-- ==== Sys2Proof/Machine/Security.lean ====
section
/-! DEFINITION. The commands of security (spec/15): SPDM, keys and re-keying, randomness, MKA, debug unlock. -/

namespace Sys2Proof.Machine

open Sys2Proof

/-- An SPDM_MSG arrives, its payload decoded to a message (R473). -/
def spdmIn (s : State) (m : Msg) (p : SpdmMsg) : State :=
  receivePmt (setSec s fun x => { x with inbox := alSet x.inbox (m.src, m.seq.toNat) p }) Op.spdmMsg m

/-- SPDM_MSG (R473). -/
def execSpdmMsg (m : Msg) (p : SpdmMsg) (s : State) : Host.Outcome State Fault Refusal :=
  live (Instr.spdmMsg m p).wf s fun s => spdmIn s m p

/-- KEY_LOAD (R483). -/
def execKeyLoad (session : Nat) (payload : List Byte) (s : State) : Host.Outcome State Fault Refusal :=
  live (Instr.keyLoad session payload).wf s fun s => settle (sessionKey s session payload)

/-- KEY_ERASE (R483). -/
def execKeyErase (session : Nat) (payload : List Byte) (s : State) : Host.Outcome State Fault Refusal :=
  live (Instr.keyErase session payload).wf s fun s => settle (sessionKey s session payload)

/-- LINK_CAK (R491). -/
def execLinkCak (session : Nat) (payload : List Byte) (s : State) : Host.Outcome State Fault Refusal :=
  live (Instr.linkCak session payload).wf s fun s => settle (sessionKey s session payload)

/-- KEY_APPLIED (R484). -/
def execKeyApplied (slot : Nat) (s : State) : Host.Outcome State Fault Refusal :=
  live (Instr.keyApplied slot).wf s fun s => settle (keyApplies s slot)

/-- REKEY_STEP (R487). -/
def execRekeyStep (slot : Nat) (s : State) : Host.Outcome State Fault Refusal :=
  live (Instr.rekeyStep slot).wf s fun s => settle (rekeyStarts s slot)

/-- RNG_STARTUP_TEST (R478, R479). -/
def execRngStartupTest (pass : Bool) (s : State) : Host.Outcome State Fault Refusal :=
  live (Instr.rngStartupTest pass).wf s fun s => rngTested s pass

/-- RNG_RETEST (R479). -/
def execRngRetest (s : State) : Host.Outcome State Fault Refusal :=
  live Instr.rngRetest.wf s fun s => rngFails s

/-- DRBG_RESEED (R477, R479). -/
def execDrbgReseed (s : State) : Host.Outcome State Fault Refusal :=
  live Instr.drbgReseed.wf s fun s => reseedDue s

/-- DEBUG_NONCE_READ (R493). -/
def execDebugNonceRead (s : State) : Host.Outcome State Fault Refusal :=
  live Instr.debugNonceRead.wf s fun s => nonceRead s

/-- DEBUG_UNLOCKED (R494). -/
def execDebugUnlocked (signature : List Byte) (inTime : Bool) (s : State) : Host.Outcome State Fault Refusal :=
  live (Instr.debugUnlocked signature inTime).wf s fun s => settle (debugTry s signature inTime)

/-- MKA_FRAME_RX (R491). -/
def execMkaFrameRx (port : Nat) (f : Mka) (s : State) : Host.Outcome State Fault Refusal :=
  live (Instr.mkaFrameRx port f).wf s fun s => mkaRx s port f

end Sys2Proof.Machine
end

......

WHAT TO WORK ON
Extract, please, the lines from the start of the entries above through the one with "live (Instr.rngStartupTest pass).wf", both included, reproducing each exactly and adding nothing.

ANSWER SPACE
-- ==== Sys2Proof/Machine/Security.lean ====
section
/-! DEFINITION. The commands of security (spec/15): SPDM, keys and re-keying, randomness, MKA, debug unlock. -/

namespace Sys2Proof.Machine

open Sys2Proof

/-- An SPDM_MSG arrives, its payload decoded to a message (R473). -/
def spdmIn (s : State) (m : Msg) (p : SpdmMsg) : State :=
  receivePmt (setSec s fun x => { x with inbox := alSet x.inbox (m.src, m.seq.toNat) p }) Op.spdmMsg m

/-- SPDM_MSG (R473). -/
def execSpdmMsg (m : Msg) (p : SpdmMsg) (s : State) : Host.Outcome State Fault Refusal :=
  live (Instr.spdmMsg m p).wf s fun s => spdmIn s m p

/-- KEY_LOAD (R483). -/
def execKeyLoad (session : Nat) (payload : List Byte) (s : State) : Host.Outcome State Fault Refusal :=
  live (Instr.keyLoad session payload).wf s fun s => settle (sessionKey s session payload)

/-- KEY_ERASE (R483). -/
def execKeyErase (session : Nat) (payload : List Byte) (s : State) : Host.Outcome State Fault Refusal :=
  live (Instr.keyErase session payload).wf s fun s => settle (sessionKey s session payload)

/-- LINK_CAK (R491). -/
def execLinkCak (session : Nat) (payload : List Byte) (s : State) : Host.Outcome State Fault Refusal :=
  live (Instr.linkCak session payload).wf s fun s => settle (sessionKey s session payload)

/-- KEY_APPLIED (R484). -/
def execKeyApplied (slot : Nat) (s : State) : Host.Outcome State Fault Refusal :=
  live (Instr.keyApplied slot).wf s fun s => settle (keyApplies s slot)

/-- REKEY_STEP (R487). -/
def execRekeyStep (slot : Nat) (s : State) : Host.Outcome State Fault Refusal :=
  live (Instr.rekeyStep slot).wf s fun s => settle (rekeyStarts s slot)

/-- RNG_STARTUP_TEST (R478, R479). -/
def execRngStartupTest (pass : Bool) (s : State) : Host.Outcome State Fault Refusal :=
  live (Instr.rngStartupTest pass).wf s fun s => rngTested s pass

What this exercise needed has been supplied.